-- ==== Sys2Proof/Machine/Pair.lean ====
section
/-! DEFINITION. The redundant pair: claims, heartbeat, takeover, role swaps, resync and shadow comparison
(11_redundancy.md R322 to R350). What a PEER message carries is applied in Machine/Peer.lean. -/

namespace Sys2Proof.Machine

/-- *Pair configuration* (R349). -/
def pairFields : List Field :=
  [uf 0 4 3600 7776000 604800, uf 4 2 0 1439 120, uf 6 2 10 1440 240, uf 8 2 1 168 24, uf 10 1 0 3 3, rsv 11 5]

def pairCfg (s : State) : Bytes := orDefault pairFields s.red.cfg
def swapInterval (s : State) : Nat := getU (pairCfg s) 0 4 * nsS
def swapsEnabled (s : State) : Bool := getBit (pairCfg s) 10 0
def yieldEnabled (s : State) : Bool := getBit (pairCfg s) 10 1

/-! ## Claims (R325, R326) -/

/-- The claim floor (R326). -/
def claimFloor (s : State) : Nat := max (max s.red.claim s.red.storedClaim) (max s.red.stageClaim s.red.partnerClaim)

/-- Issues a new claim, floor + 1, and writes it to MRAM under R40 (R326). Claims never wrap (R325). -/
def issueClaim (s : State) : State :=
  let c := claimFloor s + 1
  let s := s.setRed fun r => { r with claim := c }
  if energyOk s then s.setRed fun r => { r with storedClaim := c } else deferWrite s wrClaim

/-- A stage follows the highest claim presented to it since its power-up; a lower or equal one is ignored (R325). A
CX-4 that changes unit starts its coil hold (R335). -/
def execClaimFrame (t : Nat) (st : Stage) (own : Bool) (claim : Nat) (s : State) : Out State :=
  let s := s.advance t
  .next (match st with
    | .gx2 p =>
      if (s.gx2At p).claim < claim then
        (s.modGx2 p fun g => { g with claim := claim, followsUs := own }).setRed fun r =>
          { r with stageClaim := max r.stageClaim claim }
      else s
    | .cx4 i =>
      let c := s.contAt i
      if c.claim < claim then
        (s.modCont i fun c => { c with claim := claim, followsUs := own
                                       heldSince := if c.followsUs == own then c.heldSince else some s.clk }).setRed fun r =>
          { r with stageClaim := max r.stageClaim claim }
      else s)

/-- A coil whose valid words have not arrived within 100 ms opens (R335). -/
def execCoilHoldExpiry (t : Nat) (i : Nat) (s : State) : Out State :=
  let s := s.advance t
  .next (if heldFor s (s.contAt i).heldSince (100 * nsMs) then
    s.modCont i fun c => { c with energised := 0, heldSince := none } else s)

/-! ## Presence and heartbeat (R322, R327 to R332) -/

/-- Something valid arrived within the last second, or the partner is dormant (R322). -/
def presentNow (s : State) : Bool :=
  let fresh (x : Option Nat) : Bool := match x with | none => false | some t => decide (s.clk < t + nsS)
  s.red.partnerDormant || fresh s.red.beatT || fresh s.red.peerT

/-- Takeover readiness, flags bit 3 (R329): replica no older than 5 ms, tier P or higher for some string, XCL proven. -/
def replicaFresh (s : State) : Bool :=
  match s.red.replica with | none => false | some r => decide (s.clk ≤ r.at_ + 5 * nsMs)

§ Instructions to follow
Can you give every line above again, exactly as written?

§ Completed exercise
-- ==== Sys2Proof/Machine/Pair.lean ====
section
/-! DEFINITION. The redundant pair: claims, heartbeat, takeover, role swaps, resync and shadow comparison
(11_redundancy.md R322 to R350). What a PEER message carries is applied in Machine/Peer.lean. -/

namespace Sys2Proof.Machine

/-- *Pair configuration* (R349). -/
def pairFields : List Field :=
  [uf 0 4 3600 7776000 604800, uf 4 2 0 1439 120, uf 6 2 10 1440 240, uf 8 2 1 168 24, uf 10 1 0 3 3, rsv 11 5]

def pairCfg (s : State) : Bytes := orDefault pairFields s.red.cfg
def swapInterval (s : State) : Nat := getU (pairCfg s) 0 4 * nsS
def swapsEnabled (s : State) : Bool := getBit (pairCfg s) 10 0
def yieldEnabled (s : State) : Bool := getBit (pairCfg s) 10 1

/-! ## Claims (R325, R326) -/

/-- The claim floor (R326). -/
def claimFloor (s : State) : Nat := max (max s.red.claim s.red.storedClaim) (max s.red.stageClaim s.red.partnerClaim)

/-- Issues a new claim, floor + 1, and writes it to MRAM under R40 (R326). Claims never wrap (R325). -/
def issueClaim (s : State) : State :=
  let c := claimFloor s + 1
  let s := s.setRed fun r => { r with claim := c }
  if energyOk s then s.setRed fun r => { r with storedClaim := c } else deferWrite s wrClaim

/-- A stage follows the highest claim presented to it since its power-up; a lower or equal one is ignored (R325). A
CX-4 that changes unit starts its coil hold (R335). -/
def execClaimFrame (t : Nat) (st : Stage) (own : Bool) (claim : Nat) (s : State) : Out State :=
  let s := s.advance t
  .next (match st with
    | .gx2 p =>
      if (s.gx2At p).claim < claim then
        (s.modGx2 p fun g => { g with claim := claim, followsUs := own }).setRed fun r =>
          { r with stageClaim := max r.stageClaim claim }
      else s
    | .cx4 i =>
      let c := s.contAt i
      if c.claim < claim then
        (s.modCont i fun c => { c with claim := claim, followsUs := own
                                       heldSince := if c.followsUs == own then c.heldSince else some s.clk }).setRed fun r =>
          { r with stageClaim := max r.stageClaim claim }
      else s)

/-- A coil whose valid words have not arrived within 100 ms opens (R335). -/
def execCoilHoldExpiry (t : Nat) (i : Nat) (s : State) : Out State :=
  let s := s.advance t
  .next (if heldFor s (s.contAt i).heldSince (100 * nsMs) then
    s.modCont i fun c => { c with energised := 0, heldSince := none } else s)

/-! ## Presence and heartbeat (R322, R327 to R332) -/

/-- Something valid arrived within the last second, or the partner is dormant (R322). -/
def presentNow (s : State) : Bool :=
  let fresh (x : Option Nat) : Bool := match x with | none => false | some t => decide (s.clk < t + nsS)
  s.red.partnerDormant || fresh s.red.beatT || fresh s.red.peerT

/-- Takeover readiness, flags bit 3 (R329): replica no older than 5 ms, tier P or higher for some string, XCL proven. -/
def replicaFresh (s : State) : Bool :=
  match s.red.replica with | none => false | some r => decide (s.clk ≤ r.at_ + 5 * nsMs)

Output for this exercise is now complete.